• [Material supplied]:
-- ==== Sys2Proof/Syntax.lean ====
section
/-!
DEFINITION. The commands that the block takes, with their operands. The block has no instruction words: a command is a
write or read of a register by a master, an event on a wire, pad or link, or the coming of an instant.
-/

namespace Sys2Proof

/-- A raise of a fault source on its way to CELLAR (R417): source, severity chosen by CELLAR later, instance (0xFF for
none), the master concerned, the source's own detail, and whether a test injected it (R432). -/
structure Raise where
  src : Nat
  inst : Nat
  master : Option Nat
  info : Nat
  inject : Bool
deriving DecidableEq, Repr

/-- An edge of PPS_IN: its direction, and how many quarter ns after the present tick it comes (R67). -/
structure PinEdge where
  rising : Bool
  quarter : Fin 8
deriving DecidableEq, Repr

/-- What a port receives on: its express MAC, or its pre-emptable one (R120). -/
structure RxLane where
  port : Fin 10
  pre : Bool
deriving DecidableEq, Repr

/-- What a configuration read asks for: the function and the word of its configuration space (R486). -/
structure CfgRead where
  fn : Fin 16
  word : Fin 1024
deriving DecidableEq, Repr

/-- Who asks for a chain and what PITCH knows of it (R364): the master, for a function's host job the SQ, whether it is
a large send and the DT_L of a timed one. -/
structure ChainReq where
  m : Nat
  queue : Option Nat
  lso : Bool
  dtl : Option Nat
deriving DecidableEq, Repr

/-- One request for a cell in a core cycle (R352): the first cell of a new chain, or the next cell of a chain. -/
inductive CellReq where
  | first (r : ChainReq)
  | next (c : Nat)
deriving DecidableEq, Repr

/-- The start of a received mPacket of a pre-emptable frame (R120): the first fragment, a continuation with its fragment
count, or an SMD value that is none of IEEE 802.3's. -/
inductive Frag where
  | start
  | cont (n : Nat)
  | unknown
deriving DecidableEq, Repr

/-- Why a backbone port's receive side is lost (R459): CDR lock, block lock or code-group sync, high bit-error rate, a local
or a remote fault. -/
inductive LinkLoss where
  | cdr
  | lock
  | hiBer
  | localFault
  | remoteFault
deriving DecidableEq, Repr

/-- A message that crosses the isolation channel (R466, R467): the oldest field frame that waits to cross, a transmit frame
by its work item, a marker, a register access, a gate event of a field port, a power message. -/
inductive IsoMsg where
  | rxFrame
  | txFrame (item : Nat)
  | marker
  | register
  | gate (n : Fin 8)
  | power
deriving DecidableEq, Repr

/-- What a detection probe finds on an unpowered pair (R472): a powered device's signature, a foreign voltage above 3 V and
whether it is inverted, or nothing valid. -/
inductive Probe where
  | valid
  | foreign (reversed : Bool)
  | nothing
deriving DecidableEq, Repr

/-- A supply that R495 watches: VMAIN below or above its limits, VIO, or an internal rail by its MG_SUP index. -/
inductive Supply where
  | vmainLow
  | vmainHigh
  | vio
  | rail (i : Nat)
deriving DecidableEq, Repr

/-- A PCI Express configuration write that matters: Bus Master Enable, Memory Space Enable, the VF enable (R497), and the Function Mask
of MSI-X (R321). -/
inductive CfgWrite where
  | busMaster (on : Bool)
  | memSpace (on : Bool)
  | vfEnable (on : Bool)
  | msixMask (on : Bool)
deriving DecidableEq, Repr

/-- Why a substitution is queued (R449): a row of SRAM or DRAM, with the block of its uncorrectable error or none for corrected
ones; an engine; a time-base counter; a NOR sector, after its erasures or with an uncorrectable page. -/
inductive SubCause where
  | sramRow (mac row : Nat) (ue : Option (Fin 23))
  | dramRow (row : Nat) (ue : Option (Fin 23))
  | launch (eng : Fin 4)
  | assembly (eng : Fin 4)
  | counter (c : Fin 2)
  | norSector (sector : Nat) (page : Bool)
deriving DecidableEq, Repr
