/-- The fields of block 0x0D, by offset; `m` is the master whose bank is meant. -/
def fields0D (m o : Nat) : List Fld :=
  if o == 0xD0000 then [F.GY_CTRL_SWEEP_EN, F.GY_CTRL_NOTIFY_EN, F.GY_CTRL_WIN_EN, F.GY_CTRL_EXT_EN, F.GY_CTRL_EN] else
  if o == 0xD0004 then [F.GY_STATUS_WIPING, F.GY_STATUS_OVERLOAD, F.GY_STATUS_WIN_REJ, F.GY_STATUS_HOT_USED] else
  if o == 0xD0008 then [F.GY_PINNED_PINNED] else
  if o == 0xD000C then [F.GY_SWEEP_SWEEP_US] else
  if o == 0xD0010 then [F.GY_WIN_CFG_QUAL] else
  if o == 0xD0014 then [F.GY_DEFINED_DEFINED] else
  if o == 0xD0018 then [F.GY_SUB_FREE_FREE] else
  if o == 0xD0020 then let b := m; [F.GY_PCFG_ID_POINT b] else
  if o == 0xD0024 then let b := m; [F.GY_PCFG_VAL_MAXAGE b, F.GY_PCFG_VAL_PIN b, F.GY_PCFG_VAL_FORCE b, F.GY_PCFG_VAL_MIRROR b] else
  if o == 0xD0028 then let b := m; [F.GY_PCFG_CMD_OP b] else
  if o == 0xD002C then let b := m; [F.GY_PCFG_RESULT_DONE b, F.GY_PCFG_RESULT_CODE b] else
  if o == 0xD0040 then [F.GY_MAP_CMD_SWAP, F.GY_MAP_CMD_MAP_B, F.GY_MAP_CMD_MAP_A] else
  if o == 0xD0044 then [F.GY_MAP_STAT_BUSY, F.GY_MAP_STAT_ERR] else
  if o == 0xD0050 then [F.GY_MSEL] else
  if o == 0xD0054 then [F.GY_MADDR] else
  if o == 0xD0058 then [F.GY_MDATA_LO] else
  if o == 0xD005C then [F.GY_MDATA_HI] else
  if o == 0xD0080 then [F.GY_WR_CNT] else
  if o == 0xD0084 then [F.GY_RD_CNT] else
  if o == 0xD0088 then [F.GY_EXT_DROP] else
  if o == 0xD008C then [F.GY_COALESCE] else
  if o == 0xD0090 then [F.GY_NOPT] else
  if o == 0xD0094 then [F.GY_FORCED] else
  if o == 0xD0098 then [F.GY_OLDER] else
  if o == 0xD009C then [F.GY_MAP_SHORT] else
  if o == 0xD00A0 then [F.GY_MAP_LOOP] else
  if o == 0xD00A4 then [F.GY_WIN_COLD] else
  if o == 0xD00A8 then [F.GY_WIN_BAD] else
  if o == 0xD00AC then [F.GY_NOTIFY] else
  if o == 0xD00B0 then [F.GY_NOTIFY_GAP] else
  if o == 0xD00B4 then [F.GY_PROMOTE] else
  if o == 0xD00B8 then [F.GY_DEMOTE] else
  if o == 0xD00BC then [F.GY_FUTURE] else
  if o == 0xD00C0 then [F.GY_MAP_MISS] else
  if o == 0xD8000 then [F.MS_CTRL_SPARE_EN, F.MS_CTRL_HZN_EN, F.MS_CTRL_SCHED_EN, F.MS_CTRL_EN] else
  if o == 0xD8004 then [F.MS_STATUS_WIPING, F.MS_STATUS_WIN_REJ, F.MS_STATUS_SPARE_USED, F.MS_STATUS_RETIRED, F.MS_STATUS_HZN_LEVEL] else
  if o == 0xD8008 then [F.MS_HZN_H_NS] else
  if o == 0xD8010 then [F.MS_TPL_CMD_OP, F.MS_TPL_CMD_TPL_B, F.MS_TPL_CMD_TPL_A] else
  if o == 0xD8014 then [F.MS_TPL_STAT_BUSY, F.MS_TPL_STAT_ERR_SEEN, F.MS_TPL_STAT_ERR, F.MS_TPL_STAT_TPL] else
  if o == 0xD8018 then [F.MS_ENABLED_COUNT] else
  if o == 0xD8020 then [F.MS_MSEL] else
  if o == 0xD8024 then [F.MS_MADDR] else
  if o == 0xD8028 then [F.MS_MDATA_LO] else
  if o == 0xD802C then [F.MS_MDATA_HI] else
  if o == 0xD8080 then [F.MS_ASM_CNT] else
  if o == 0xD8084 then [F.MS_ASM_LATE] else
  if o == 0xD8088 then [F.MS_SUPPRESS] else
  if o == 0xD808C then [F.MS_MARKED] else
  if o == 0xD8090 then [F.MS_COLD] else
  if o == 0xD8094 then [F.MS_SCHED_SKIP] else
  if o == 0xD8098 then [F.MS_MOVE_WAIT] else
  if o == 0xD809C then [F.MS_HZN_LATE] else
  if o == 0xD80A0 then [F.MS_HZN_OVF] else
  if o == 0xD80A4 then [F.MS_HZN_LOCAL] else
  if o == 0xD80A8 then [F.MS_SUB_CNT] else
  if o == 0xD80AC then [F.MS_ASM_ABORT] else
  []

• [Assignment]:
Only the lines above starting at the line that holds "if o == 0xD8080 then [F.MS_ASM_CNT] else" and ending at the line that holds "if o == 0xD8098 then [F.MS_MOVE_WAIT] else" are to be repeated, exactly and in full.

• [Answer to the problem]:
  if o == 0xD8080 then [F.MS_ASM_CNT] else
  if o == 0xD8084 then [F.MS_ASM_LATE] else
  if o == 0xD8088 then [F.MS_SUPPRESS] else
  if o == 0xD808C then [F.MS_MARKED] else
  if o == 0xD8090 then [F.MS_COLD] else
  if o == 0xD8094 then [F.MS_SCHED_SKIP] else
  if o == 0xD8098 then [F.MS_MOVE_WAIT] else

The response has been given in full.